How do Ehrlichia cause disease
Ehrlichia does not produce vasculitis, thrombosis, or acute or chronic endothelial cell injury as richettsial diseases do. Non-follicular lymphadenopathy with disappearance of follicles and lymphocytes is common. A phagocytophilum infection in humans may cause parenchymal and perivascular lymphohistiocytic infiltrates and hematologic abnormalities are due to macrophage destruction rather than bone marrow suppression.
How is hepatitis B excluded when considering immunosuppressive treatment?
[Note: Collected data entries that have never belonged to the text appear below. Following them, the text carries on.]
-- ==== Sys2Proof/Machine/Events.lean ====
section
/-!
DEFINITION. The seven events (60_exceptions.md R248 to R260) and the scheduler (R258, R259).
-/

namespace Sys2Proof.Machine

/-- A timer counted down by one and clamped at 0 (R253, log 16). -/
def countDown (t : Byte) : Byte := if t.toNat > 0 then BitVec.ofNat 8 (t.toNat - 1) else t

/-- TimerTick (R253): frozen when stopped or paused; not gated by the key wait. -/
def timerTick (s : State) : State :=
  if s.running && !s.paused then (s.setDt (countDown s.dt)).setSt (countDown s.st) else s

/-- The end of a key wait by key `k` (R254): the index goes to the waiting register. -/
def State.resolveWait (s : State) (k : Byte) : State :=
  if s.waiting then (s.writeV s.waitReg k).endWait else s

/-- KeyDown(k) (R254): acts whether or not the core is paused (log 17); an index above 15 is ignored and
ends no wait. -/
def keyDown (k : Byte) (s : State) : State :=
  if s.running && decide (k.toNat < 16) then (s.setKey k true).resolveWait k else s

/-- KeyUp(k) (R255): never ends a wait. -/
def keyUp (k : Byte) (s : State) : State := if s.running then s.setKey k false else s

/-- PauseToggle (R256). -/
def pauseToggle (s : State) : State := if s.running then s.setPaused (!s.paused) else s

/-- Quit (R257): a clean stop, `fault` stays none. -/
def quit (s : State) : State := if s.running then s.setRunning false else s

/-- Whether a Present event hands the picture over (R260). -/
def State.presents (s : State) : Bool := s.running && s.needsRedraw

/-- Present (R260): the request is consumed (log 18). What the sink receives is `presentedPicture`
in Machine/Ports.lean. -/
def present (s : State) : State := if s.presents then s.setNeedsRedraw false else s

/-- The transition of each event (R248). -/
def applyEvent (e : Event) (s : State) : StepOutcome :=
  match e with
  | .cpuStep => cpuStep s
  | .timerTick => .next (timerTick s)
  | .keyDown k => .next (keyDown k s)
  | .keyUp k => .next (keyUp k s)
  | .pauseToggle => .next (pauseToggle s)
  | .quit => .next (quit s)
  | .present => .next (present s)

/-! ### The scheduler (R258) -/

/-- How often a loop `while acc >= cost (at most MAX_CATCHUP times): acc <- acc - cost` runs. -/
def drainCount (bound : Option Nat) (acc cost : Nat) : Nat :=
  match bound with
  | none => acc / cost
  | some m => min m (acc / cost)

/-- What one iteration issues and leaves (R258). -/
structure Drained where
  steps : Nat
  ticks : Nat
  cpuAcc : Nat
  timerAcc : Nat
  deriving DecidableEq, Repr

/-- The two accumulators grown by `dt` clock units and drained (R258). A clock unit adds
`instructions_per_second` to the first and 60 to the second; a step or a tick takes `timeUnit`
(log 7). -/
def drain (c : Cfg) (cpuAcc timerAcc dt : Nat) : Drained :=
  let cpu := cpuAcc + dt * c.instructionsPerSecond
  let timer := timerAcc + dt * Config.timerHz
  let steps := drainCount c.maxCatchup cpu c.timeUnit
  let ticks := drainCount c.maxCatchup timer c.timeUnit
  { steps := steps, ticks := ticks,
    cpuAcc := cpu - steps * c.timeUnit, timerAcc := timer - ticks * c.timeUnit }

/-- The inputs an iteration issues, in the order of the listing of R258 (log 6). -/
def Drained.inputs (d : Drained) : List Input :=
  List.replicate d.steps (.event .cpuStep) ++ List.replicate d.ticks (.event .timerTick)

/-- One scheduler iteration after `dt` clock units (R258): the external signals pending before it stand
before it in the agenda; when running and not paused the accumulators grow and are drained into steps and
ticks; Present ends the iteration. What it issues comes before the rest of the agenda. -/
def schedulerIteration (dt : Nat) (s : State) : State :=
  if s.running && !s.paused then
    let d := drain s.cfg s.cpuAcc s.timerAcc dt
    (s.setAccumulators d.cpuAcc d.timerAcc).setAgenda
      (d.inputs ++ .event .present :: s.agenda)
  else s.setAgenda (.event .present :: s.agenda)

/-- What one input does (R248, R258). -/
def applyInput (inp : Input) (s : State) : StepOutcome :=
  match inp with
  | .event e => applyEvent e s
  | .iterate dt => .next (schedulerIteration dt s)

/-- The next input taken from the agenda and done; a CpuStep when none is listed (log 5). -/
def takeInput (s : State) : StepOutcome :=
  match s.agenda with
  | [] => applyEvent .cpuStep s
  | inp :: rest => applyInput inp (s.setAgenda rest)

end Sys2Proof.Machine
end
Hepatitis B may flare when immunosuppression is started in tolerant patients, or when stopped if immunosuppression is controlling the hepatitis. Reactivated cytotoxic CD8+ T cell may induce more hepatic inflammation. During immunosuppression hepatitis is suppressed but viral production is not. Hepatitis B treatment may include pegylated interferon alpha, Lamivudine, Adefovir, Entecavir, Telbivudine, and Tenofovir and requires at least 1 year duration. GI consult help is necessary.